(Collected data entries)
%%

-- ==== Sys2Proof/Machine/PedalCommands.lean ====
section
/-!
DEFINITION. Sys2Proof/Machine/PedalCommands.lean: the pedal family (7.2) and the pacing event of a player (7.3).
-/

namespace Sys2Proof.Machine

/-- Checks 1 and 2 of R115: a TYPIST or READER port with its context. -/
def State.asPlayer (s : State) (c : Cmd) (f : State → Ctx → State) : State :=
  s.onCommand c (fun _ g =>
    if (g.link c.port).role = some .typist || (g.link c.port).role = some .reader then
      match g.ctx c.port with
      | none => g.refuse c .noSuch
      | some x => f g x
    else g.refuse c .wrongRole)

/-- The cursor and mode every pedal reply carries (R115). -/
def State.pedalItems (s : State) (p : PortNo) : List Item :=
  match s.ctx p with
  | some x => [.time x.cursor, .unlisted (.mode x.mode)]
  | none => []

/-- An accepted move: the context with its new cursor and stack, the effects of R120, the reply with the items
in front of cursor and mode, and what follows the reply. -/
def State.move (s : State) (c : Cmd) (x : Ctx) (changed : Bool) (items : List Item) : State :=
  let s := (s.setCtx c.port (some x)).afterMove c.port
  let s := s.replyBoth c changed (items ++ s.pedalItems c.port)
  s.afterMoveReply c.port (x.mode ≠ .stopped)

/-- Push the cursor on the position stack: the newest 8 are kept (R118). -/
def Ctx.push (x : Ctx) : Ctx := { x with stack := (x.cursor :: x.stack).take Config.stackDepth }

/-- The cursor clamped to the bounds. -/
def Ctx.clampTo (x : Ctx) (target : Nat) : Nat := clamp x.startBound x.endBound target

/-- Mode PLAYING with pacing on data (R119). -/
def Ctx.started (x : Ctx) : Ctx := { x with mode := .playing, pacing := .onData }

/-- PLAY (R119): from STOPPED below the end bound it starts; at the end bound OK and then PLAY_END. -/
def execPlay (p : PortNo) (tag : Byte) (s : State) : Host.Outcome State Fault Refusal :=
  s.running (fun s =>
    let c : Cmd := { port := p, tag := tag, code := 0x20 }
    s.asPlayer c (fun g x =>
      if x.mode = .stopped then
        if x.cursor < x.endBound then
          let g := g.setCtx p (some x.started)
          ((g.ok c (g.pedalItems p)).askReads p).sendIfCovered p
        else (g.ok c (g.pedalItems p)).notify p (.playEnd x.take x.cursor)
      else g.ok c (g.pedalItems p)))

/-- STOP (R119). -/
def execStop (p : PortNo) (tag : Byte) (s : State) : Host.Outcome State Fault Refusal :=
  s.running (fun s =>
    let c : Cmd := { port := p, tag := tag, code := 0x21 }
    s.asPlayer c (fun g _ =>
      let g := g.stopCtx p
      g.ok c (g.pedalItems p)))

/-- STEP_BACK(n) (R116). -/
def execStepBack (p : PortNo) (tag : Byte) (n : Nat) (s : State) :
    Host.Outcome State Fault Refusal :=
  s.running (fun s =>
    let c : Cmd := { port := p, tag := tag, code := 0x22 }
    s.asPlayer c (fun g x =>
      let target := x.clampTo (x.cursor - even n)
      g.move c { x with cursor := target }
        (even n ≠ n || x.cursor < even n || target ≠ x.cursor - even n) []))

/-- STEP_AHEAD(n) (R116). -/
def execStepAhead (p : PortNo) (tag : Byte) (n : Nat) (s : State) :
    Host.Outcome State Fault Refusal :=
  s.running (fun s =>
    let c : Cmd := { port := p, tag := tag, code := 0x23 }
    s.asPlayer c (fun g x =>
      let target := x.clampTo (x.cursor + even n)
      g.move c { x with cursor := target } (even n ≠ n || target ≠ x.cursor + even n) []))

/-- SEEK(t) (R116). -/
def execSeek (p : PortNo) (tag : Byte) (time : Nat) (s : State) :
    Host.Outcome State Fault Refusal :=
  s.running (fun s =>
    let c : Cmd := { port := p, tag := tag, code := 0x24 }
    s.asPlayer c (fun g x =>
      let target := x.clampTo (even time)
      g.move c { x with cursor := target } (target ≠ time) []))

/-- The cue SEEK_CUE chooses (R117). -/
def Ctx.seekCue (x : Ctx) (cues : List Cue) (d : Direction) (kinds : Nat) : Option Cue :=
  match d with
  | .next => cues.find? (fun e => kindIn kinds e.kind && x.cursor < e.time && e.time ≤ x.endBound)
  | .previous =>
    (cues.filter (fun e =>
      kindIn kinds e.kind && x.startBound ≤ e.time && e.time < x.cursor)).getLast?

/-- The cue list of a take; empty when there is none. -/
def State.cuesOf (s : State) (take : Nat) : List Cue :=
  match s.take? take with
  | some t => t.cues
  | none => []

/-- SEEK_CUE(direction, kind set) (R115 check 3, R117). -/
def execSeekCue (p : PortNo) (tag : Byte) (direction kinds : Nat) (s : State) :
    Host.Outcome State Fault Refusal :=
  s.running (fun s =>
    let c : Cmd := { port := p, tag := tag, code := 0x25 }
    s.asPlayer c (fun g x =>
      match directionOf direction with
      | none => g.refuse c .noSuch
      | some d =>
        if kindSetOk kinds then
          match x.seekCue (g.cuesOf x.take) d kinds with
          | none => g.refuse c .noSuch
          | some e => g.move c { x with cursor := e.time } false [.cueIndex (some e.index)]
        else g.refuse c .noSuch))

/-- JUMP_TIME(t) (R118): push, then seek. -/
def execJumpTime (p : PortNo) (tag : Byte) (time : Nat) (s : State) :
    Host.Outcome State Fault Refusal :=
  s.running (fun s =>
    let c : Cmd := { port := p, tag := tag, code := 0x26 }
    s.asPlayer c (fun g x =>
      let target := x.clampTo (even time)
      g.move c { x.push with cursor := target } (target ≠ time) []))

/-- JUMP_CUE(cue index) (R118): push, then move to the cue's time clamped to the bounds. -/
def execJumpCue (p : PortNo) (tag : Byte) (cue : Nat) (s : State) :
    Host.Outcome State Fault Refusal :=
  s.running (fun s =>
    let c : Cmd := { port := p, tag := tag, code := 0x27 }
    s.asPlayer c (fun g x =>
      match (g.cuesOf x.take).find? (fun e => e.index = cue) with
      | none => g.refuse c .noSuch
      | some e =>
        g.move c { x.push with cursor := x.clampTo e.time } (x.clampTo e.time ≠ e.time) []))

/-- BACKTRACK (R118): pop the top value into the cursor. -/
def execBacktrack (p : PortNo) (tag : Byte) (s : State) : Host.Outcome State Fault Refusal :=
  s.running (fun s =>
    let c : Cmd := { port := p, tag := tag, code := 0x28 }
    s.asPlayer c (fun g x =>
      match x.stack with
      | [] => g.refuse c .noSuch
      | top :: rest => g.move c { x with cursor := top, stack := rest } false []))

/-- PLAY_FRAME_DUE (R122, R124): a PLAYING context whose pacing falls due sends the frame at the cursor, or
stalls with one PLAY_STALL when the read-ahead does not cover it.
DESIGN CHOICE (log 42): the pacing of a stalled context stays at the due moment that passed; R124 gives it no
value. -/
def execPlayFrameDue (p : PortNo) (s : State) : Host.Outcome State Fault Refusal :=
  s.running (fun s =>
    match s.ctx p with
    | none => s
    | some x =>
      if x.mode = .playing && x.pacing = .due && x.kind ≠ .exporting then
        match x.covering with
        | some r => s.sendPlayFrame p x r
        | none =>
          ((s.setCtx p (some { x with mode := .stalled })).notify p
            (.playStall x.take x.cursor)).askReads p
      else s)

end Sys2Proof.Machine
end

%%

#### YOUR ASSIGNMENT:
Write the entries out again verbatim, every one of them.

#### WRITTEN RESPONSE:
-- ==== Sys2Proof/Machine/PedalCommands.lean ====
section
/-!
DEFINITION. Sys2Proof/Machine/PedalCommands.lean: the pedal family (7.2) and the pacing event of a player (7.3).
-/

namespace Sys2Proof.Machine

/-- Checks 1 and 2 of R115: a TYPIST or READER port with its context. -/
def State.asPlayer (s : State) (c : Cmd) (f : State → Ctx → State) : State :=
  s.onCommand c (fun _ g =>
    if (g.link c.port).role = some .typist || (g.link c.port).role = some .reader then
      match g.ctx c.port with
      | none => g.refuse c .noSuch
      | some x => f g x
    else g.refuse c .wrongRole)

/-- The cursor and mode every pedal reply carries (R115). -/
def State.pedalItems (s : State) (p : PortNo) : List Item :=
  match s.ctx p with
  | some x => [.time x.cursor, .unlisted (.mode x.mode)]
  | none => []

/-- An accepted move: the context with its new cursor and stack, the effects of R120, the reply with the items
in front of cursor and mode, and what follows the reply. -/
def State.move (s : State) (c : Cmd) (x : Ctx) (changed : Bool) (items : List Item) : State :=
  let s := (s.setCtx c.port (some x)).afterMove c.port
  let s := s.replyBoth c changed (items ++ s.pedalItems c.port)
  s.afterMoveReply c.port (x.mode ≠ .stopped)

/-- Push the cursor on the position stack: the newest 8 are kept (R118). -/
def Ctx.push (x : Ctx) : Ctx := { x with stack := (x.cursor :: x.stack).take Config.stackDepth }

/-- The cursor clamped to the bounds. -/
def Ctx.clampTo (x : Ctx) (target : Nat) : Nat := clamp x.startBound x.endBound target

/-- Mode PLAYING with pacing on data (R119). -/
def Ctx.started (x : Ctx) : Ctx := { x with mode := .playing, pacing := .onData }

/-- PLAY (R119): from STOPPED below the end bound it starts; at the end bound OK and then PLAY_END. -/
def execPlay (p : PortNo) (tag : Byte) (s : State) : Host.Outcome State Fault Refusal :=
  s.running (fun s =>
    let c : Cmd := { port := p, tag := tag, code := 0x20 }
    s.asPlayer c (fun g x =>
      if x.mode = .stopped then
        if x.cursor < x.endBound then
          let g := g.setCtx p (some x.started)
          ((g.ok c (g.pedalItems p)).askReads p).sendIfCovered p
        else (g.ok c (g.pedalItems p)).notify p (.playEnd x.take x.cursor)
      else g.ok c (g.pedalItems p)))

/-- STOP (R119). -/
def execStop (p : PortNo) (tag : Byte) (s : State) : Host.Outcome State Fault Refusal :=
  s.running (fun s =>
    let c : Cmd := { port := p, tag := tag, code := 0x21 }
    s.asPlayer c (fun g _ =>
      let g := g.stopCtx p
      g.ok c (g.pedalItems p)))

/-- STEP_BACK(n) (R116). -/
def execStepBack (p : PortNo) (tag : Byte) (n : Nat) (s : State) :
    Host.Outcome State Fault Refusal :=
  s.running (fun s =>
    let c : Cmd := { port := p, tag := tag, code := 0x22 }
    s.asPlayer c (fun g x =>
      let target := x.clampTo (x.cursor - even n)
      g.move c { x with cursor := target }
        (even n ≠ n || x.cursor < even n || target ≠ x.cursor - even n) []))

/-- STEP_AHEAD(n) (R116). -/
def execStepAhead (p : PortNo) (tag : Byte) (n : Nat) (s : State) :
    Host.Outcome State Fault Refusal :=
  s.running (fun s =>
    let c : Cmd := { port := p, tag := tag, code := 0x23 }
    s.asPlayer c (fun g x =>
      let target := x.clampTo (x.cursor + even n)
      g.move c { x with cursor := target } (even n ≠ n || target ≠ x.cursor + even n) []))

/-- SEEK(t) (R116). -/
def execSeek (p : PortNo) (tag : Byte) (time : Nat) (s : State) :
    Host.Outcome State Fault Refusal :=
  s.running (fun s =>
    let c : Cmd := { port := p, tag := tag, code := 0x24 }
    s.asPlayer c (fun g x =>
      let target := x.clampTo (even time)
      g.move c { x with cursor := target } (target ≠ time) []))

/-- The cue SEEK_CUE chooses (R117). -/
def Ctx.seekCue (x : Ctx) (cues : List Cue) (d : Direction) (kinds : Nat) : Option Cue :=
  match d with
  | .next => cues.find? (fun e => kindIn kinds e.kind && x.cursor < e.time && e.time ≤ x.endBound)
  | .previous =>
    (cues.filter (fun e =>
      kindIn kinds e.kind && x.startBound ≤ e.time && e.time < x.cursor)).getLast?

/-- The cue list of a take; empty when there is none. -/
def State.cuesOf (s : State) (take : Nat) : List Cue :=
  match s.take? take with
  | some t => t.cues
  | none => []

/-- SEEK_CUE(direction, kind set) (R115 check 3, R117). -/
def execSeekCue (p : PortNo) (tag : Byte) (direction kinds : Nat) (s : State) :
    Host.Outcome State Fault Refusal :=
  s.running (fun s =>
    let c : Cmd := { port := p, tag := tag, code := 0x25 }
    s.asPlayer c (fun g x =>
      match directionOf direction with
      | none => g.refuse c .noSuch
      | some d =>
        if kindSetOk kinds then
          match x.seekCue (g.cuesOf x.take) d kinds with
          | none => g.refuse c .noSuch
          | some e => g.move c { x with cursor := e.time } false [.cueIndex (some e.index)]
        else g.refuse c .noSuch))

/-- JUMP_TIME(t) (R118): push, then seek. -/
def execJumpTime (p : PortNo) (tag : Byte) (time : Nat) (s : State) :
    Host.Outcome State Fault Refusal :=
  s.running (fun s =>
    let c : Cmd := { port := p, tag := tag, code := 0x26 }
    s.asPlayer c (fun g x =>
      let target := x.clampTo (even time)
      g.move c { x.push with cursor := target } (target ≠ time) []))

/-- JUMP_CUE(cue index) (R118): push, then move to the cue's time clamped to the bounds. -/
def execJumpCue (p : PortNo) (tag : Byte) (cue : Nat) (s : State) :
    Host.Outcome State Fault Refusal :=
  s.running (fun s =>
    let c : Cmd := { port := p, tag := tag, code := 0x27 }
    s.asPlayer c (fun g x =>
      match (g.cuesOf x.take).find? (fun e => e.index = cue) with
      | none => g.refuse c .noSuch
      | some e =>
        g.move c { x.push with cursor := x.clampTo e.time } (x.clampTo e.time ≠ e.time) []))

/-- BACKTRACK (R118): pop the top value into the cursor. -/
def execBacktrack (p : PortNo) (tag : Byte) (s : State) : Host.Outcome State Fault Refusal :=
  s.running (fun s =>
    let c : Cmd := { port := p, tag := tag, code := 0x28 }
    s.asPlayer c (fun g x =>
      match x.stack with
      | [] => g.refuse c .noSuch
      | top :: rest => g.move c { x with cursor := top, stack := rest } false []))

/-- PLAY_FRAME_DUE (R122, R124): a PLAYING context whose pacing falls due sends the frame at the cursor, or
stalls with one PLAY_STALL when the read-ahead does not cover it.
DESIGN CHOICE (log 42): the pacing of a stalled context stays at the due moment that passed; R124 gives it no
value. -/
def execPlayFrameDue (p : PortNo) (s : State) : Host.Outcome State Fault Refusal :=
  s.running (fun s =>
    match s.ctx p with
    | none => s
    | some x =>
      if x.mode = .playing && x.pacing = .due && x.kind ≠ .exporting then
        match x.covering with
        | some r => s.sendPlayFrame p x r
        | none =>
          ((s.setCtx p (some { x with mode := .stalled })).notify p
            (.playStall x.take x.cursor)).askReads p
      else s)

end Sys2Proof.Machine
end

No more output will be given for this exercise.